Source data START
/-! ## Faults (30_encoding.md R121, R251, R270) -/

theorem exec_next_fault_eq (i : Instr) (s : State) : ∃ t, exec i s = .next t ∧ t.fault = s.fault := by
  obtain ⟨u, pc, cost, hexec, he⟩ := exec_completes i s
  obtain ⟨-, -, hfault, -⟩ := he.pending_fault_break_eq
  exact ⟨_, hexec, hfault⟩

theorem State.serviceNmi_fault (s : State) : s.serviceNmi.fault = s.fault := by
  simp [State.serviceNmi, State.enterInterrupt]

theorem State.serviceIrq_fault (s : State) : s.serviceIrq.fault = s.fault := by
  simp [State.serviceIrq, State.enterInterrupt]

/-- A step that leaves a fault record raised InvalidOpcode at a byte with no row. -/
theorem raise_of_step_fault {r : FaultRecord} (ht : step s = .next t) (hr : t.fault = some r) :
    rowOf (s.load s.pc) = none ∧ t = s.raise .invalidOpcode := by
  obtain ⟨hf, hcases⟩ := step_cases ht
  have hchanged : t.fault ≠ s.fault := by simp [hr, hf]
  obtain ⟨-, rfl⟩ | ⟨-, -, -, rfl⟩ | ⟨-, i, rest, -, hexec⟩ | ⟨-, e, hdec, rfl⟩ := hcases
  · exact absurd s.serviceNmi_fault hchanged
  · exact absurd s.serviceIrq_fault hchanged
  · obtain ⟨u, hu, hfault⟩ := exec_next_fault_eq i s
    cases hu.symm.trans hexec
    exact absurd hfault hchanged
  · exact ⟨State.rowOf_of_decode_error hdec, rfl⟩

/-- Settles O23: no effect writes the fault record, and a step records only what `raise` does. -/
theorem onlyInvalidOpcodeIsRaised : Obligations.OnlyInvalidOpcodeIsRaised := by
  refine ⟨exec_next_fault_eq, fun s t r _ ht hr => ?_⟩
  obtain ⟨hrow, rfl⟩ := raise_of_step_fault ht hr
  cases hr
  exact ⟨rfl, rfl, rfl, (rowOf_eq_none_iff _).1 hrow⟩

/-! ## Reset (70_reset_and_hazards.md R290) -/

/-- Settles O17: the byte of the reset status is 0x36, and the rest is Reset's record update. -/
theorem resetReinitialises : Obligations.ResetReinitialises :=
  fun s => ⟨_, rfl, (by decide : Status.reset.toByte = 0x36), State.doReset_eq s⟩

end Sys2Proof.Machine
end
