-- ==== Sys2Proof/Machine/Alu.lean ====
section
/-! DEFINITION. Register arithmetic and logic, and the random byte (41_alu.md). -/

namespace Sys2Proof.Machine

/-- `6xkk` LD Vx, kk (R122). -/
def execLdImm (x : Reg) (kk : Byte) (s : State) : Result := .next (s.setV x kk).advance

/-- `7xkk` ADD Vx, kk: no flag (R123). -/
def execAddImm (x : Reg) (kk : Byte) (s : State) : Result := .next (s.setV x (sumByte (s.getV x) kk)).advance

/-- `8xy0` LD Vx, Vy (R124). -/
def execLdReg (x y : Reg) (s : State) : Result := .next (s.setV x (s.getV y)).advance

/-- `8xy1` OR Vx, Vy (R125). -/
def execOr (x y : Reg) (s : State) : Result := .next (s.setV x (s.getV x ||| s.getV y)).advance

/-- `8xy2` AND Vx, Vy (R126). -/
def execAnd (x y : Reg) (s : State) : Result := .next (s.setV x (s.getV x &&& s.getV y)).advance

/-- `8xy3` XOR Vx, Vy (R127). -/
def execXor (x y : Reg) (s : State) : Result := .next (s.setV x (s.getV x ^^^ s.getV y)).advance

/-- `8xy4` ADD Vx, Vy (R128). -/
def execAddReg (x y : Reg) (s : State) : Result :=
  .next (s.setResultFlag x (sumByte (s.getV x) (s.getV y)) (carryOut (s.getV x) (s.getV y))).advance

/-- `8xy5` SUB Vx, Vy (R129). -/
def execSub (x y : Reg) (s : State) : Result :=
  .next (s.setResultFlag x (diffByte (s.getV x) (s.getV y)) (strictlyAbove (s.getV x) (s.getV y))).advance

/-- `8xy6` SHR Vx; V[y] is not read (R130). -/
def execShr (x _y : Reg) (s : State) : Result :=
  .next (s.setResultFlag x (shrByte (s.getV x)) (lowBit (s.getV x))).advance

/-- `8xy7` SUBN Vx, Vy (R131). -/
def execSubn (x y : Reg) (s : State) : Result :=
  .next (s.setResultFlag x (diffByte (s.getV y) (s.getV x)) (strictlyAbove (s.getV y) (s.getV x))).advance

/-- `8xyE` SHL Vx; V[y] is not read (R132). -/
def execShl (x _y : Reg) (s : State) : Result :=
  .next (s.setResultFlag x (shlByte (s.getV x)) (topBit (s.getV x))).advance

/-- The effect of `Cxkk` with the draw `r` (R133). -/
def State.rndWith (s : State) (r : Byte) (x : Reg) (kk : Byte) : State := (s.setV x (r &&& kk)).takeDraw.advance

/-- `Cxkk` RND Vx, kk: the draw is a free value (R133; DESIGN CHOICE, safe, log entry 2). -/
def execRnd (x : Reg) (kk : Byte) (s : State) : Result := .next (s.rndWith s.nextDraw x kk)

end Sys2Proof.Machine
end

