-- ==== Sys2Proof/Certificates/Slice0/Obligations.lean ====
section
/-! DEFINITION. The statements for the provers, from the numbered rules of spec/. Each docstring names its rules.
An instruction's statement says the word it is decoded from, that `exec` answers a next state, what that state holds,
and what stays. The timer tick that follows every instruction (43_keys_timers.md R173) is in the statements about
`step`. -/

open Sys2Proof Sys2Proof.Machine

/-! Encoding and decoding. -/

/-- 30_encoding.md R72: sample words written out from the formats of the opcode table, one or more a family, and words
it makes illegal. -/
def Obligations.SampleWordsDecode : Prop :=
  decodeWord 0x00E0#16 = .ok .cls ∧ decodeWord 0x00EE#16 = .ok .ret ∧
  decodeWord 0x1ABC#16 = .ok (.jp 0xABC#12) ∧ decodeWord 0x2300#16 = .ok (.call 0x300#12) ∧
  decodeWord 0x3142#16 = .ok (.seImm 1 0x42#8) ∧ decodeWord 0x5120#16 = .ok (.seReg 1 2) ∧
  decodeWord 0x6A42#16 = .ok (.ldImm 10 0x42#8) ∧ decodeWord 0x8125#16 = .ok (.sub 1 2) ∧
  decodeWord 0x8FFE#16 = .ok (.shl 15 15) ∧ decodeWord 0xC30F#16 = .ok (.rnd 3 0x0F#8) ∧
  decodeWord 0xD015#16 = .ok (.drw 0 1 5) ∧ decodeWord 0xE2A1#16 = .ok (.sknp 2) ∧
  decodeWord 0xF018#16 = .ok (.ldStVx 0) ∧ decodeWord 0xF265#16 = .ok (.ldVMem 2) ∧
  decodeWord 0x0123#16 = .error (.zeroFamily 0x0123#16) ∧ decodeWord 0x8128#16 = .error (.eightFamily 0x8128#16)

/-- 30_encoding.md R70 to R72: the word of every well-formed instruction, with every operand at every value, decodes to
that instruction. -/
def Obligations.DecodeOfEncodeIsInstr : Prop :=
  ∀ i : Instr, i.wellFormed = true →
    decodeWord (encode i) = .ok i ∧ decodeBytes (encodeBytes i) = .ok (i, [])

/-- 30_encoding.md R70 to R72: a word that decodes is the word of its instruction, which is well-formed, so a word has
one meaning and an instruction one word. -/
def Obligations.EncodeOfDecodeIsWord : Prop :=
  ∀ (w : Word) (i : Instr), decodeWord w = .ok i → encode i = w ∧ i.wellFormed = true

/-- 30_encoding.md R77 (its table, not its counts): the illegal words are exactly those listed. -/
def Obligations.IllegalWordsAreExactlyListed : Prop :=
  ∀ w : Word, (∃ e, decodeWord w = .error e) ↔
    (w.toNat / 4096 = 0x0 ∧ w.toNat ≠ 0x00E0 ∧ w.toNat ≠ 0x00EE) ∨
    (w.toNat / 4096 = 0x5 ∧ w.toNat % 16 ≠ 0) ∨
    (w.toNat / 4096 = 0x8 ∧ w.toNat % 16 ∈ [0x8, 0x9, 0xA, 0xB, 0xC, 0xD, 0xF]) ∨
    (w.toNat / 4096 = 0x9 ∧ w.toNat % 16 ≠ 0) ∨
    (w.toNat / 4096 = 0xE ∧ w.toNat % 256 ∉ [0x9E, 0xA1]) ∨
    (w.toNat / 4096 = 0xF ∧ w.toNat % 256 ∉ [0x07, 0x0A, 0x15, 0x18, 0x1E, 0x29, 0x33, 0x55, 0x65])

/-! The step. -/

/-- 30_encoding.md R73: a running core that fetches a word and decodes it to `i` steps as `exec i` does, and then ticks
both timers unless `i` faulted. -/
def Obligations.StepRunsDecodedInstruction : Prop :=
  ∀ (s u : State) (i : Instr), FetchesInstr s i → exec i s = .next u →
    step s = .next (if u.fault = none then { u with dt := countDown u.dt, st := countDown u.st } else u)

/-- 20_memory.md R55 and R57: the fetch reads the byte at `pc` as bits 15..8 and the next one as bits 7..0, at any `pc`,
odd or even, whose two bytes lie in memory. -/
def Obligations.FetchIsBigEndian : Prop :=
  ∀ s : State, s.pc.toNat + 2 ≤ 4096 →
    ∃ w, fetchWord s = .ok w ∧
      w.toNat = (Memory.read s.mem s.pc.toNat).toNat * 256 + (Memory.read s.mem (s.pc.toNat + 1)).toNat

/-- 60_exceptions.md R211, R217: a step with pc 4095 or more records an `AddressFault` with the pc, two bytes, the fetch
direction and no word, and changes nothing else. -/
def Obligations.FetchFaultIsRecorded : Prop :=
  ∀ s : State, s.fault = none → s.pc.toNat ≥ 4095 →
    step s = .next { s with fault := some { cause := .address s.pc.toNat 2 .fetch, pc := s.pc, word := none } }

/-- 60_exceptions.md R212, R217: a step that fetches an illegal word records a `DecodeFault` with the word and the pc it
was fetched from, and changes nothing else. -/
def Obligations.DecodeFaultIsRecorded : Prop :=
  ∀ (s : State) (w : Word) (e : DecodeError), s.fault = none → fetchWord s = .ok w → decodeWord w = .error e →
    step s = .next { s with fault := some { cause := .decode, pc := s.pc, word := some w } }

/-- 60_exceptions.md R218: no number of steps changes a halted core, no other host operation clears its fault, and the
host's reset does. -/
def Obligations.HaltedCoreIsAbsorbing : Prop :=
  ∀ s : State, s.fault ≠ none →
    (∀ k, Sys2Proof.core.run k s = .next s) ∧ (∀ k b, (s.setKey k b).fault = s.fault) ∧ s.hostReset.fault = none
Source data END
= Goal of the exercise =
Keep to the lines above, from the first one through the line where "simp [State.serviceNmi, State.enterInterrupt]" appears, and copy them exactly.

= Written answer =
/-! ## Faults (30_encoding.md R121, R251, R270) -/

theorem exec_next_fault_eq (i : Instr) (s : State) : ∃ t, exec i s = .next t ∧ t.fault = s.fault := by
  obtain ⟨u, pc, cost, hexec, he⟩ := exec_completes i s
  obtain ⟨-, -, hfault, -⟩ := he.pending_fault_break_eq
  exact ⟨_, hexec, hfault⟩

theorem State.serviceNmi_fault (s : State) : s.serviceNmi.fault = s.fault := by
  simp [State.serviceNmi, State.enterInterrupt]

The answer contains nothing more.